Odnośnik do odpowiedzi
Udostępnij na innych stronach

ahoj u mnie tez wenlafaksyna swego czasu bardzo ładnie pomagała, lecz po jakims czasie przestała działac. Teraz mam ją brac na nowo.

Co masz na mysli że kwetiapina Cie zabijała? masz na mysli tycie po tym leku?

 

Ps. też uważam, że dystymii żadna psychoterapia nie ruszy oprócz leków. Może byc jedynie wspomagana terapia, ale na pierwszym miejscu leki i tak

Udostępnij tę odpowiedź


Odnośnik do odpowiedzi
Udostępnij na innych stronach

ahoj u mnie tez wenlafaksyna swego czasu bardzo ładnie pomagała, lecz po jakims czasie przestała działac. Teraz mam ją brac na nowo.

Mój lekarz również proponował mi powrót. Tylko po co przechodzić przez to samo? Czy organizm teraz inaczej zareaguje na lek i się do niego nie przyzwyczai? Albo czy pozytywne efekty działania leku nagle zaczną być długotrwałe? Trochę to bez sensu. Poza tym odstawianie wenlefaksyny to dla mnie duża udręka. Kłujące bóle w klatce piersiowej, brejn zappingi, czy jak to się zwie, czyli takie uczucie prądu przechodzącego przez głowę... Nie, podziękuję.

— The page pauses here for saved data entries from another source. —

-- ==== Sys2Proof/Laws/PerInstr.lean ====
section
/-!
SUPPORT. Per instruction: its word fits in 32 bits, so nothing of it is lost when it is stored (R9); an event has none.
-/
set_option Elab.async false

namespace Sys2Proof.Laws.Encoded

/-- The value of the instruction's word fits in 32 bits; a row without a word encodes to zero. -/
def Statement (i : Instr) : Prop := encodeNat i < 2 ^ 32 ∧ (i.hasWord = false → encodeNat i = 0)
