/-- An elementwise instruction that is dispatched writes the operation's value to each active unit and completes. -/
theorem elemOp_dispatched {s : State} {h : Nat} (word : Nat) (op : ElemOp) (m : BitVec 3) (d : BitVec 5)
    (srcs : List VecSrc) (hacc : op.accepts (s.hart h).vec.ew = true)
    (hd : Claims.dispatches s h ⟨some d.toNat, .same, srcs.filterMap VecSrc.field⟩) :
    let H := s.hart h
    let K := Claims.wrote H m d (fun i r u => op.f H.vec.ew (H.elemRounding H.vec.rm H.vec.sat i)
      (srcs.map (VecSrc.value H.vec H.vec.v (H.vec.geo H.obs.prot) r u)))
    (.next (elemOp word op m d srcs s) : Out) = Claims.ran s h ⟨some d.toNat, .same, srcs.filterMap VecSrc.field⟩
      (if op.rounds then K.advanceRandom (H.vec.rows.toNat * H.vec.len.toNat) else K) := by
  intro H K
  obtain ⟨ha, hl, h1, h2, h3, h5, ho⟩ := hd
  obtain ⟨t, ht, hset, hc⟩ := computing_whole word ⟨some d.toNat, .same, srcs.filterMap VecSrc.field⟩
    (fun V _ => op.accepts V.ew) (elementEffect op m d srcs) (fun h t => if op.rounds then drawn h t else t)
    ha hl h1 h2 h3 hacc h5 ho
  obtain ⟨w, hS⟩ := settleLoads_hart h (VecFields.names ⟨some d.toNat, .same, srcs.filterMap VecSrc.field⟩) s
  have hK : t.hart h = { K with vaccs := w } := by rw [ht, hS]; rfl
  have hb : K.binds = [] := h5
  have hrl : K.vec.rows = H.vec.rows ∧ K.vec.len = H.vec.len := by
    obtain ⟨v, vst, vdirty, made, kept, hW⟩ : Writes H.vec K.vec := wrote_shape H m d _
    rw [hW]; exact ⟨rfl, rfl⟩
  have he : elemOp word op m d srcs s = computing word ⟨some d.toNat, .same, srcs.filterMap VecSrc.field⟩
      (fun V _ => op.accepts V.ew) (elementEffect op m d srcs) (fun h t => if op.rounds then drawn h t else t) s := by
    unfold elemOp; rw [ha]; rfl
  rw [he, hc]
  cases hr : op.rounds
  · simp only [Bool.false_eq_true, if_false, hset, hK]
    rw [Hart.consume_unbound (by exact hb)]
    simp only [Claims.ran, hS]
    rfl
  · simp only [if_true, drawn, State.setHart_hart, State.setHart_setHart, hset, hK, hrl.1, hrl.2]
    rw [Hart.consume_unbound (by exact hb)]
    simp only [Claims.ran, hS]
    rfl

/-! ## The operations of vint, vint.g and vint.i (R180) -/

/-- The three instructions of an integer function, the first format that it does not take, and the function: an entry of
Claims.vints. -/
abbrev VintEntry : Type := (BitVec 1 → BitVec 1 → BitVec 3 → BitVec 5 → BitVec 5 → BitVec 5 → Instr) ×
    (BitVec 1 → BitVec 1 → BitVec 3 → BitVec 3 → BitVec 5 → BitVec 5 → Instr) ×
    (BitVec 1 → BitVec 1 → BitVec 3 → BitVec 5 → BitVec 5 → BitVec 5 → Instr) × Nat × (Nat → Nat → Nat → Nat × FFlags)
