-- ==== Sys2Proof/Machine/LoadChannels.lean ====
section
/-! DEFINITION. The load channel unit: what one sample does to one channel (R3 to R11, R15), the miss notices (R16),
REBASELINE (R13), CLEAR_MARKS (R17) and the warm restart (R19) of the channel records. -/

namespace Sys2Proof.Machine

/-- The baseline value b = floor(B/64) (R3). -/
def ChannelRecord.b (c : ChannelRecord) : Int := c.baseline.fdiv 64

/-- How a hit ended (R7, R8). -/
inductive HitEnd where
  | byTail | byCountExpiry
  deriving DecidableEq, Repr

/-- What one sample did to a channel: the record after it, the hit it completed and how, and the two ends of STUCK. -/
structure SampleResult where
  record : ChannelRecord
  hit : Option (HitEnd × Hit)
  quietReturn : Bool
  rebased : Bool
  deriving DecidableEq, Repr

/-- A sample that completes nothing. -/
def plainResult (c : ChannelRecord) : SampleResult := { record := c, hit := none, quietReturn := false, rebased := false }

/-- A clipped sample (R10). -/
def clippedSample (x : Int) : Bool := x = 32767 || x = -32768

/-- The greatest area (R10). -/
def areaCap : Nat := 4294967295

/-- The sample that starts a hit (R5). -/
def startHit (c : ChannelRecord) (now : SiteTime) (x d : Int) : ChannelRecord :=
  { c with state := .pulse, startTime := now, area := d.toNat, peak := d.toNat, lengthCount := 1, tailCount := 0,
           flags := { stretched := false, clipped := clippedSample x, areaSat := false } }

/-- A sample of a hit in progress: length, area, peak and hit flags (R6, R7, R10). -/
def accumulate (c : ChannelRecord) (x d : Int) : ChannelRecord :=
  let sum := clampTo areaCap (c.area + d.toNat)
  { c with lengthCount := c.lengthCount + 1, area := sum.1, peak := if (c.peak : Int) < d then d.toNat else c.peak,
           flags := { c.flags with clipped := c.flags.clipped || clippedSample x, areaSat := c.flags.areaSat || sum.2 } }

/-- The completed hit of a channel (R11). -/
def hitOf (ch : Channel) (c : ChannelRecord) (endTime : SiteTime) : Hit :=
  { channel := ch, startTime := c.startTime, endTime := endTime, area := c.area, peak := c.peak, flags := c.flags }

/-- The hit ends by tail: its end time is the tail time, and the channel enters IDLE (R7). -/
def endByTail (ch : Channel) (c : ChannelRecord) : SampleResult :=
  { plainResult { c with state := .idle } with hit := some (.byTail, hitOf ch c c.tailTime) }

/-- The hit ends by count expiry: STRETCHED, its end time this sample's, and the channel enters STUCK (R8). -/
def endByCount (ch : Channel) (c : ChannelRecord) (now : SiteTime) : SampleResult :=
  let c1 := { c with flags := { c.flags with stretched := true } }
  { plainResult { c1 with state := .stuck, stuckCount := 0, quietCount := 0 } with
    hit := some (.byCountExpiry, hitOf ch c1 now) }

/-- A sample of a hit in progress, in PULSE or TAIL, after it has been accumulated (R6, R7). -/
def hitSample (st : StripsBlock) (ch : Channel) (now : SiteTime) (d : Int) (c : ChannelRecord) : SampleResult :=
  if d < st.thOff then
    let c1 := if c.state = .tail then { c with tailCount := c.tailCount + 1 } else { c with tailTime := now, tailCount := 1 }
    if st.ntail ≤ c1.tailCount then endByTail ch c1
    else if st.lmax ≤ c1.lengthCount then endByCount ch c1 now
    else plainResult { c1 with state := .tail }
  else
    let c1 := if c.state = .tail then { c with tailCount := 0 } else c
    if st.lmax ≤ c1.lengthCount then endByCount ch c1 now else plainResult { c1 with state := .pulse }

/-- A sample in STUCK (R9). Back in IDLE the stuck count and the quiet count stay as they stand (log 10). -/
def stuckSample (st : StripsBlock) (x d : Int) (c : ChannelRecord) : SampleResult :=
  let c1 := { c with stuckCount := c.stuckCount + 1, quietCount := if d < st.thOff then c.quietCount + 1 else 0 }
  if st.ntail ≤ c1.quietCount then { plainResult { c1 with state := .idle } with quietReturn := true }
  else if st.stuckLimit * samplesPerSecond < c1.stuckCount then
    { plainResult { c1 with state := .idle, baseline := 64 * x } with rebased := true }
  else plainResult c1

/-- A sample of a channel without a pending seed, in the channel's state (R3, R5 to R9). -/
def stateSample (st : StripsBlock) (ch : Channel) (now : SiteTime) (x : Int) (c : ChannelRecord) : SampleResult :=
  let d := x - c.b
  match c.state with
  | .idle => plainResult (if d < st.thOn then { c with baseline := c.baseline + x - c.b } else startHit c now x d)
  | .pulse => hitSample st ch now d (accumulate c x d)
  | .tail => hitSample st ch now d (accumulate c x d)
  | .stuck => stuckSample st x d c

/-- The drift count at which a channel takes DRIFT (R15). -/
def driftLimit : Nat := 8000

/-- The drift condition after an evaluated sample (R15). -/
def driftSample (st : StripsBlock) (c : ChannelRecord) : ChannelRecord :=
  if st.bwin < c.b.natAbs then { c with driftCount := min (c.driftCount + 1) driftLimit } else { c with driftCount := 0 }

/-- Whether an evaluated sample brought the drift count to its limit (R15). -/
def driftReached (before after : ChannelRecord) : Bool := before.driftCount < driftLimit && after.driftCount = driftLimit

/-- One sample of one channel, the drift condition included; a seed sample is not otherwise evaluated (R4). -/
def evalSample (st : StripsBlock) (ch : Channel) (now : SiteTime) (x : Int) (c : ChannelRecord) : SampleResult :=
  if c.seedPending then plainResult { c with baseline := 64 * x, seedPending := false }
  else
    let r := stateSample st ch now x c
    { r with record := driftSample st r.record }

/-! ## Miss notices (R16) -/

/-- A seen notice returns the miss counter to 0 (R16). -/
def Part.seenNotice (ch : Channel) (p : Part) : Part := p.modChannel ch fun c => { c with missCounter := 0 }

/-- A missed notice raises the miss counter up to the dead count, and reaching it calls for DEAD (R16). -/
def Part.missedNotice (ch : Channel) (p : Part) : Part :=
  let dead := p.image.strips.deadCount
  let n := (p.lcu.channels.get ch).missCounter
  if n < dead then
    let p1 := p.modChannel ch fun c => { c with missCounter := n + 1 }
    if n + 1 = dead then p1.faultMark ch .dead else p1
  else p

/-! ## Commands and restarts on the channel records -/

/-- The pulse of a channel is abandoned: the accumulators are emptied (R13). -/
def ChannelRecord.abandonPulse (c : ChannelRecord) : ChannelRecord :=
  { c with state := .idle, area := 0, peak := 0, lengthCount := 0, tailCount := 0, flags := noHitFlags }

/-- The channel brought to IDLE as R13 and R19 describe. -/
def ChannelRecord.toIdle (c : ChannelRecord) : ChannelRecord :=
  match c.state with
  | .idle => c
  | .pulse => c.abandonPulse
  | .tail => c.abandonPulse
  | .stuck => { c with state := .idle, stuckCount := 0, quietCount := 0 }

/-- REBASELINE on a selected channel (R13). -/
def ChannelRecord.rebaseline (c : ChannelRecord) : ChannelRecord := { c.toIdle with seedPending := true }

/-- CLEAR_MARKS on a named channel: mark absent, miss and drift counts 0 (R17). -/
def ChannelRecord.clearMark (c : ChannelRecord) : ChannelRecord := { c with mark := none, missCounter := 0, driftCount := 0 }

/-- A warm restart on a channel; `keep` is the keep-marks option (R19). -/
def ChannelRecord.warmRestart (keep : Bool) (c : ChannelRecord) : ChannelRecord :=
  if keep then c.toIdle else c.toIdle.clearMark

/-- Change the channels a mask names, bit 0 LL, 1 LR, 2 TL, 3 TR (section 12.2). -/
def changeMasked (mask : Nat) (f : ChannelRecord → ChannelRecord) (q : PerChannel ChannelRecord) : PerChannel ChannelRecord :=
  { ll := if mask.testBit 0 then f q.ll else q.ll, lr := if mask.testBit 1 then f q.lr else q.lr,
    tl := if mask.testBit 2 then f q.tl else q.tl, tr := if mask.testBit 3 then f q.tr else q.tr }

end Sys2Proof.Machine
end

A! I jeszcze jedno. Najgorsze ze wszystkiego. Po odstawieniu leku, przez wiele miesięcy miałem ostrą dysfunkcję seksualną. Przykra sprawa. Na szczęście już przeszło.

Co masz na mysli że kwetiapina Cie zabijała? masz na mysli tycie po tym leku?

Tycie to tylko jeden z negatywnych efektów. Jedni twierdzą, że można temu zapobiegać dietą, inni mówią, że dieta nie ma znaczenia, bo tycie i tak następuje (przeczytałem setki (tysiące?) postów na ten temat, na różnych forach) . Jedno jest dla mnie pewne - po kwetiapinie jedzenie znowu mi smakuje i dlatego trudno mu się oprzeć. To tak jakby kubki smakowe odzyskiwały swoją żywotność. Czuję więcej i wyraźniej. Do tego dochodzi potężny smak na słodycze...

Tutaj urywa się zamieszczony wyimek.